Source data:
※

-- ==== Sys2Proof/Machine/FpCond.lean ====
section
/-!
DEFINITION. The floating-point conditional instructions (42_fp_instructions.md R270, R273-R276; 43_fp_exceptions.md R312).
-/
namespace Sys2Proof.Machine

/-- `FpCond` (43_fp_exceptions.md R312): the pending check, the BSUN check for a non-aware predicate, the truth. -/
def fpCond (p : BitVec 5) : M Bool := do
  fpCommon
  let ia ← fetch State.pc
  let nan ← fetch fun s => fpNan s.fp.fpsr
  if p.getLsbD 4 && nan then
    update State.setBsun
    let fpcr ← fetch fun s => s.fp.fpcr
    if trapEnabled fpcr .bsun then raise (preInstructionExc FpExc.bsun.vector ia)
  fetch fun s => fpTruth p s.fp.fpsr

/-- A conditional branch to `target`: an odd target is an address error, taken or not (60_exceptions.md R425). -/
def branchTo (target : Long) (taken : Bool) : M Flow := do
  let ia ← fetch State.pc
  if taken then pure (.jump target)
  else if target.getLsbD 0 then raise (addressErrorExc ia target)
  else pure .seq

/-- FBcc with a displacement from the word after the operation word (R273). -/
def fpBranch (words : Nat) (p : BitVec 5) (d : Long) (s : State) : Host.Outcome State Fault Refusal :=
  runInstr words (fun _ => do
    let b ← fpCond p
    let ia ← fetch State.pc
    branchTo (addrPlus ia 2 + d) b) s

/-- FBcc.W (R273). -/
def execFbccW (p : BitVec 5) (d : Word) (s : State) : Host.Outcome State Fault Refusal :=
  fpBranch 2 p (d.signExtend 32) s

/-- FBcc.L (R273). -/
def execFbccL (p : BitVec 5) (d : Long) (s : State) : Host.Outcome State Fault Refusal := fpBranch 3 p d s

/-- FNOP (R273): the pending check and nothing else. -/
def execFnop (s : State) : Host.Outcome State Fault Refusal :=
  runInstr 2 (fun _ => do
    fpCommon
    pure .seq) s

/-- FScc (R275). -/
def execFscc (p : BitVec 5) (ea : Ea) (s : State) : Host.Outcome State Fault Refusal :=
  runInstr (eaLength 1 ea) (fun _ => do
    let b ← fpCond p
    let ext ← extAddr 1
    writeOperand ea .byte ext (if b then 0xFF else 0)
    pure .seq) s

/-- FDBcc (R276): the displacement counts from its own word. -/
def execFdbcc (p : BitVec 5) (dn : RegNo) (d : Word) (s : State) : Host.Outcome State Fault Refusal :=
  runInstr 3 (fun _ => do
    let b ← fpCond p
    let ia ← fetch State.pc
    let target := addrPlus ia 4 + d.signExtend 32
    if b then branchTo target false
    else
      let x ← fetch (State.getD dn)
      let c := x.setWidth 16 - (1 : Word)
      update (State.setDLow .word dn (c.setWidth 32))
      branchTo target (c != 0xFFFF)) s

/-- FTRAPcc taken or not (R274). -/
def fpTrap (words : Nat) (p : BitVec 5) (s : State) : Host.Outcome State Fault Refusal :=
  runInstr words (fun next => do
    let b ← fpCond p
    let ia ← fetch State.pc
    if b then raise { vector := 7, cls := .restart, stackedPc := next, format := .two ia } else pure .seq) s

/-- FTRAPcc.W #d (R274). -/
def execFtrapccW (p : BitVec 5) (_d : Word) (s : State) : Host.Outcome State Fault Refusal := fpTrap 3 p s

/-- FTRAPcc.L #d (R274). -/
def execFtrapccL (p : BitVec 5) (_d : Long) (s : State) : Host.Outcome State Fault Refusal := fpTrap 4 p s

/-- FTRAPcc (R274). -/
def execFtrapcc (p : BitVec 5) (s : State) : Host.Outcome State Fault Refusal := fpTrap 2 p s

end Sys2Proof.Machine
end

※

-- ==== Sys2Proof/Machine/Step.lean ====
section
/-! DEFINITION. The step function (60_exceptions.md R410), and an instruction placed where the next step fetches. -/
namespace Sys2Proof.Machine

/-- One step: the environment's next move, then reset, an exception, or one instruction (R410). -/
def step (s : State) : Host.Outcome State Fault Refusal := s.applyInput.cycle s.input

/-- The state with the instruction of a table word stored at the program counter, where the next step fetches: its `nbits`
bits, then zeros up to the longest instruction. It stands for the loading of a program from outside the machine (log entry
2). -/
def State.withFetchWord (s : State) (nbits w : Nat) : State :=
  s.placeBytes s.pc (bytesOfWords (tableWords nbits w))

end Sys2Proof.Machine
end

※

Exercise aim | All that belongs in your answer is the stretch of entries above from the line with "if taken then pure (.jump target)" through the line with "FBcc.W (R273). -/", printed exactly.

Task answer |
  if taken then pure (.jump target)
  else if target.getLsbD 0 then raise (addressErrorExc ia target)
  else pure .seq

/-- FBcc with a displacement from the word after the operation word (R273). -/
def fpBranch (words : Nat) (p : BitVec 5) (d : Long) (s : State) : Host.Outcome State Fault Refusal :=
  runInstr words (fun _ => do
    let b ← fpCond p
    let ia ← fetch State.pc
    branchTo (addrPlus ia 2 + d) b) s

/-- FBcc.W (R273). -/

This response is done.